Please show all lines of the records that include "Bool".

=== Task inputs ===

-- ==== Sys2Proof/Machine/Prepack.lean ====
section
/-! DEFINITION. Machine/Prepack: prepack runs (chapter 8): trigger conditions, triggers, waiting for room, ends, commits. -/

namespace Sys2Proof.Machine

/-! ## Triggers (R136 to R138) -/

/-- R136, condition 3: STABLE with a net of at least 200 × e1. -/
def Channel.stableLoad (c : Channel) : Bool :=
  match c.last with
  | none => false
  | some w => c.state == .stable && decide ((200 * c.e1 : Nat) ≤ w.net)

/-- R136: conditions 1 to 5 with the price they give. -/
def State.triggerPrice (s : State) (st : Station) : Option (PluVersion × Nat) :=
  match s.runs[st].state, s.runs[st].version, s.channels[st].outcome with
  | .active, some v, .priced price =>
    if s.channels[st].stableLoad && s.channels[st].armed && !s.clockUnset v then some (v, price) else none
  | _, _, _ => none

/-- The displayed weight of the last weighing. -/
def Channel.shownWeight (c : Channel) : Int := (c.last.map (·.weight)).getD 0

/-- R76, R117, R137: the content of a prepack label. -/
def State.packContent (s : State) (st : Station) (v : PluVersion) (price : Nat) : LabelContent :=
  let w := s.channels[st].shownWeight
  { format := v.labelFormat, channel := st, clerk := (s.service.clerkAt st).map (·.number), ticket := none, serial := none,
    plu := some v.number, name := some v.name, generation := some v.generation,
    netGrams := if v.mode = .byWeight then some w else none,
    tare := if v.mode = .byWeight then some s.channels[st].tareInForce else none, quantity := none, unitPrice := some v.unitPrice,
    markdown := some v.markdown, step := some v.step, markdownShown := some (markdownShown v w none), price := price,
    lineCount := none, packed := s.packedDate, useBy := s.useByDate v.shelfLife, extraText := v.extraText, code := itemCode v.number price }

/-- R137, R138: waiting for room ends, with the withdrawal of LABELS_FULL. -/
def State.stopWaiting (s : State) (st : Station) : State :=
  if s.runs[st].waitingRoom then (s.onRun st fun r => { r with waitingRoom := false }).withdraw st .labelsFull else s

/-- R140: the body of PREPACK_DONE. DESIGN CHOICE (log 51): the end reason is its place, from 0, in the list of R134. -/
def Run.doneBody (r : Run) : List Byte :=
  u4 (r.serial.getD 0) ++ u1 ((r.endReason.map (·.code)).getD 0) ++ u2 r.issued

/-- R140: the end ends silently. -/
def Run.silent (r : Run) : Bool := r.endReason == some .count && !r.notify

/-- R140: the end completes. -/
def State.completeEnd (s : State) (st : Station) : State :=
  let r := s.runs[st]
  let t := s.onRun st fun r => { r with state := if r.notify then .doneHeld else .idle }
  let t := if r.silent then t else t.raise (.prepackDone st) r.doneBody
  if t.channels[st].selection.isSome then t.clearSelection st else t.adoptIfFree st

/-- R140: the commit of a run. -/
def Run.commit (r : Run) (st : Station) : Commit :=
  { kind := .prepack, serial := r.serial.getD 0, clerk := none, channel := st, endedAt := r.endedAt,
    content :=
      match r.version with
      | some v => .pack v.number v.department v.mode r.issued r.weightSum r.valueSum
      | none => .pack 0 0 .byWeight r.issued r.weightSum r.valueSum,
    applyNumber := none }

/-- R140: an ACTIVE run ends with a reason; it hands over its commit, or waits in ENDING. -/
def State.endRun (s : State) (st : Station) (reason : EndReason) : State :=
  if s.runs[st].state = .active then
    let t := (s.stopWaiting st).onRun st fun r => { r with endReason := some reason, endedAt := s.clock }
    if t.runs[st].issued = 0 then t.completeEnd st
    else if t.commitRoom then (t.pushCommit (t.runs[st].commit st)).completeEnd st
    else t.onRun st fun r => { r with state := .ending }
  else s

/-- R137, steps 2 and 3: the counters of a trigger; R119: the number of its job is recorded with the run (log 59). -/
def Run.count (number : Nat) (w : Int) (price : Nat) (byWeight : Bool) (r : Run) : Run :=
  { r with jobs := r.jobs ++ [number], remaining := r.remaining - 1, issued := r.issued + 1,
           weightSum := if byWeight then r.weightSum + 10 * w else r.weightSum, valueSum := r.valueSum + price }

/-- R137: a trigger. -/
def State.trigger (s : State) (st : Station) (v : PluVersion) (price : Nat) : State :=
  let job := newJob .prepack s.channels[st].config (.prepack (s.runs[st].serial.getD 0)) (s.packContent st v price)
  let w := s.channels[st].shownWeight
  let t := (s.takeJob job).onChannel st fun c => { c with armed := false }
  let t := (t.onRun st (Run.count s.labels.nextJob w price (v.mode == .byWeight))).stopWaiting st
  if t.runs[st].remaining = 0 then t.endRun st .count else t

/-- R136, R138: the trigger conditions of a run are examined. -/
def State.examine (s : State) (st : Station) : State :=
  if s.runs[st].state = .active then
    match s.triggerPrice st with
    | none => s.stopWaiting st
    | some (v, price) =>
      if s.labels.room then s.trigger st v price
      else (s.onRun st fun r => { r with waitingRoom := true }).setMessage st .labelsFull
  else s

/-- R136: the conditions of every ACTIVE run are examined: first, in an open order, the runs for which conditions 1 to 5 hold
(log 13), then the others. -/
def State.examineAll (s : State) : State :=
  let wanting := stations.filter fun st => (s.triggerPrice st).isSome
  let others := stations.filter fun st => (s.triggerPrice st).isNone
  match s.inOpenOrder stationNumber wanting with
  | (t, order) => (order ++ others).foldl State.examine t

/-- R120, R136: after an event that began in `old`, room freed by a departing job is an examination event. -/
def State.afterDepartures (s old : State) : State :=
  if s.labels.queue.length < old.labels.queue.length then s.examineAll else s

/-! ## Runs in ENDING (R141) -/

/-- R141: one run in ENDING offers its commit. -/
def State.offer (s : State) (st : Station) : State :=
  if s.runs[st].state = .ending ∧ s.commitRoom then (s.pushCommit (s.runs[st].commit st)).completeEnd st else s

/-- R141: every run in ENDING offers its commit, in an open order (log 13). -/
def State.offerAll (s : State) : State :=
  match s.inOpenOrder stationNumber (stations.filter fun st => s.runs[st].state == .ending) with
  | (t, order) => order.foldl State.offer t

/-! ## The weighing of a station decided again (R25, R35, R36, R136) -/

/-- After the channel decided priceability: its display fields are written and its run examined. -/
def State.decided (s : State) (st : Station) : State := (s.refresh st).examine st

end Sys2Proof.Machine
end

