-- ==== Sys2Proof/Machine/Store.lean ====
section
/-! DEFINITION. Machine/Store: the operations on the SPI port after the verify: the port arbiter (R159), commits (R150), period
closes (R153), clears (R166), calibration writes (R167), raises (R162), reads (R155, R169), log writes (R165). -/

namespace Sys2Proof.Machine

/-! ## The port arbiter (R159) -/

/-- What waits for the port and is to begin next. -/
inductive Waiting where
  | raise
  | calibration (w : CalWrite)
  | access (a : WaitingAccess)
  | commit (c : Commit)
  | close (z : Nat)
  | clear
  deriving DecidableEq, Repr

/-- R159: the fourth rank: the commit at the head of the queue, the accepted close or the accepted clear. -/
def State.lastRank (s : State) : Option Waiting :=
  match s.totals.commits with
  | c :: _ => some (.commit c)
  | [] =>
    match s.totals.closing with
    | some z => some (.close z)
    | none => if s.store.clearAccepted then some .clear else none

/-- R159: with the port free, what the arbiter begins next. None begins in STORE_FAULT. -/
def State.nextOp (s : State) : Option Waiting :=
  if s.store.op.isSome ∨ s.store.state = .storeFault then none
  else if s.store.raiseWaiting then some .raise
  else
    match s.store.calWrites, s.store.waiting with
    | w :: _, _ => some (.calibration w)
    | [], a :: _ => some (.access a)
    | [], [] => s.lastRank

/-- R159: an operation begins with a status read; the store faults when the FRAM does not answer. -/
def State.begin (s : State) (t : State) : State := if s.store.framAnswers then t else s.storeFault

def State.setOp (s : State) (op : StoreOp) : State := s.onStore fun m => { m with op := some op }

def State.clearOp (s : State) : State := s.onStore fun m => { m with op := none }

/-! ## Commits (R150) -/

/-- R150: the apply number one above the one the journal holds. Past 32 bits it is a free value (log 12). -/
def Totals.nextApply (t : Totals) : Nat :=
  if t.journalApply < Config.max32 then t.journalApply + 1 else (Config.applyAfterLast t.journalApply).toNat

/-- The accumulator images, none listed while none are loaded. -/
def Totals.accs (t : Totals) : List (Nat × Acc) := (t.images.map (·.accs)).getD []

def Totals.grand (t : Totals) : Grand := (t.images.map (·.grand)).getD .zero

/-- R146: OTHER_USED rises for a PLU number that goes to slot 0. -/
def State.raiseOther (s : State) (plu : Nat) : State := s.raise .otherUsed (u2 plu)

/-- R150, stage 1: the head commit takes its apply number, its deltas and its slots. -/
def State.beginCommit (s : State) (c : Commit) : State :=
  let n := s.totals.nextApply
  let f := c.form s.totals.accs
  let t := s.onTotals fun x => { x with commits := { c with applyNumber := some n } :: x.commits.tail }
  (f.others.foldl State.raiseOther t).setOp
    (.commit { kind := c.kind, applyNumber := n, serial := c.serial, entries := f.entries } .journal [])

/-- R150, stage 2; R163: one accumulator is read and, when its last-applied number is below the commit's, written. -/
def applyEntry (p : Pass) (number : Nat) (e : DeltaEntry) : Pass × Acc :=
  let x := p.readAcc .commit e.acc e.plu
  if x.2.lastApplied < number then
    let new := Acc.addDelta e.acc x.2 e.plu e.delta number
    (x.1.writeAcc e.acc new, new)
  else x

===

_Response area_
def Channel.stableLoad (c : Channel) : Bool :=
def Run.silent (r : Run) : Bool := r.endReason == some .count && !r.notify
def Run.count (number : Nat) (w : Int) (price : Nat) (byWeight : Bool) (r : Run) : Run :=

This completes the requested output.